Ноги почти не слушались. Ветер кидал в лицо острую снежную крошку. Нюта подтянула завязки капюшона, но уши все равно ломило, пока Скоровяжин неразборчиво бубнил в рацию.

– Возьми. – Радионов протянул ей свою вязаную шапку. – Задувает же.

– А вы как? – спросила она, но шапку взяла, скинула капюшон, охнула от холода, натянула шапку, потом подумала и капюшон тоже натянула.

– А у меня вот, – ответил Радионов, оборачивая вокруг головы шарф. – Получше?

Они стояли совсем близко друг к другу. Скоровяжин продолжал бурчать и вслушиваться в трескучие ответы, так что Нюта решилась задать вопрос, который мучил ее последние минут сорок:

– Какого хрена?

Сформулировать лучше не получилось, язык плохо слушался, но Радионов понял и проговорил почти беззвучно:

– Опять он! Видимо, прямо здесь! Прямо напротив!

– Кто? – От холода мысли в голове стали густыми, как вода с мелким льдом.

– Он! – Радионов потешно поднял брови и округлил рот.

Нюта засмеялась бы, но перехватила острый взгляд холодовика и потупилась.

– Сюда идите! – прикрикнул на них Скоровяжин, пряча рацию в карман. – Ждут уже.

– Цветочный мститель, – на ходу шепнул Радионов и поспешил за холодовиками.

Нюта поплелась следом. Энтузиазма она не разделяла. Ночная вылазка по повестке Управления по сохранению снежного покрова точно не соответствовала принципу «не высовываться». Освещение в парке было плохое. Редкие работающие в половину накала фонари давали тусклый свет, который отражался на снегу слабым мерцанием. Ярче всего на фоне общего полумрака выделялись нашивки холодовиков. И Нюта шла через темноту, ориентируясь на размашистые движения Скоровяжина. Тот больше не бубнил в рацию, а молча шагал по утоптанной тропинке куда-то наверх. «По насыпи идем, к ледяной пещере», – поняла Нюта. Она занималась озеленением маленького ресторана в парке – одного из многих когда-то расположенных здесь. В ледяную пещеру Нюта никогда не заходила. Прочитала в отзывах, мол, «большая морозильная камера, два из десяти, не советую», и решила не проверять. Сэкономила на билете.
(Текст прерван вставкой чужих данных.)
-- ==== Sys2Proof/Machine/Flags.lean ====
section
/-!
DEFINITION. The values computed from the registers: the status flags, `STATUS`, `PARAMS` and the
registers of `REG_READ` (spec/10_state.md rules R33, R35 to R37), the tree-structure condition of
`STRUCTURE` (spec/60_exceptions.md rule R241), and the overflow conditions of R245.
-/

namespace Sys2Proof.Machine

variable {wSym wCnt : Nat}

/-- `DEC_MIDCODE`: `TREE_VALID = 1 and DEC_CURSOR != ROOT` (R33). -/
def State.For.decMidcode (s : State.For wSym wCnt) : Bool := s.treeValid && s.decCursor != s.root

/-- `ENC_PENDING`: `len(ENC_ACC)`, in the 3 bits `STATUS` gives it (R32, R35). -/
def State.For.encPending (s : State.For wSym wCnt) : BitVec 3 := BitVec.ofNat 3 s.encAcc.length

/-- `STATUS` (R35): `DISTINCT` at 31:16, 0 at 15:11, `ENC_PENDING` at 10:8, `FAULT_CODE` at 7:4 (0
while `FAULT = 0`), `DEC_MIDCODE` at 3, `FAULT` at 2, `CODES_VALID` at 1, `TREE_VALID` at 0. -/
def State.For.status (s : State.For wSym wCnt) : Word :=
  s.distinct ++ (0 : BitVec 5) ++ s.encPending ++ (if s.fault then s.faultCode else 0) ++
    BitVec.ofBool s.decMidcode ++ BitVec.ofBool s.fault ++ BitVec.ofBool s.codesValid ++
    BitVec.ofBool s.treeValid

/-- `PARAMS`: `{L_MAX[15:0], 2'b00, W_CNT[5:0], 3'b000, W_SYM[4:0]}` (R36). -/
def params (wSym wCnt : Nat) : Word :=
  BitVec.ofNat 16 (Config.lMax wSym) ++ (0 : BitVec 2) ++ BitVec.ofNat 6 wCnt ++ (0 : BitVec 3) ++
    BitVec.ofNat 5 wSym

/-- The register that `SEL` selects, zero-extended to 32 bits (R36). The selectors 9 to 15 name no
register; the operand check turns them away before this is read. -/
def State.For.regValue (s : State.For wSym wCnt) (sel : BitVec 4) : Word :=
  match sel.toNat with
  | 0 => s.status
  | 1 => zext32 s.total
  | 2 => zext32 s.root
  | 3 => zext32 s.nodeCount
  | 4 => zext32 s.encBits
  | 5 => zext32 s.decBits
  | 6 => zext32 s.decCursor
  | 7 => params wSym wCnt
  | 8 => zext32 (packMsb 8 s.encAcc)
  | _ => 0

/-- `TOTAL = 2^W_CNT - 1` (R120, R245). -/
def State.For.totalFull (s : State.For wSym wCnt) : Bool := s.total == BitVec.allOnes wCnt

/-- `b + n > 2^32 - 1` for a bit counter `b` (R191, R212, R245). -/
def bitCountOverflows (b : BitCount) (n : Nat) : Bool := b.toNat + n > 2 ^ 32 - 1

/-- An `INTERNAL` node with exactly one child that is not the one-symbol tree's synthetic root
(`ROOT` with `DISTINCT = 1` and an absent right child, R145): what `STRUCTURE` is about (R151,
R241). -/
def State.For.structureBroken (s : State.For wSym wCnt) (i : NodeIdx wSym) : Bool :=
  let r := s.nodeAt i
  r.kind == .internal && (r.left == .null) != (r.right == .null) &&
    !(i == s.root && s.distinct == 1 && r.right == .null)

end Sys2Proof.Machine
end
Теперь в ледяной пещере проводили торжественные съезды Партии холода. И каждый ответственный гражданин мечтал хоть одним глазком увидеть эти промороженные стены. И мама ее мечтала. Надеялась, что однажды обязательно выстоит очередь и попадет внутрь. Расписание, однако, было мудреное: только в ранние часы, только по предварительной записи с получением одобрения на посещение.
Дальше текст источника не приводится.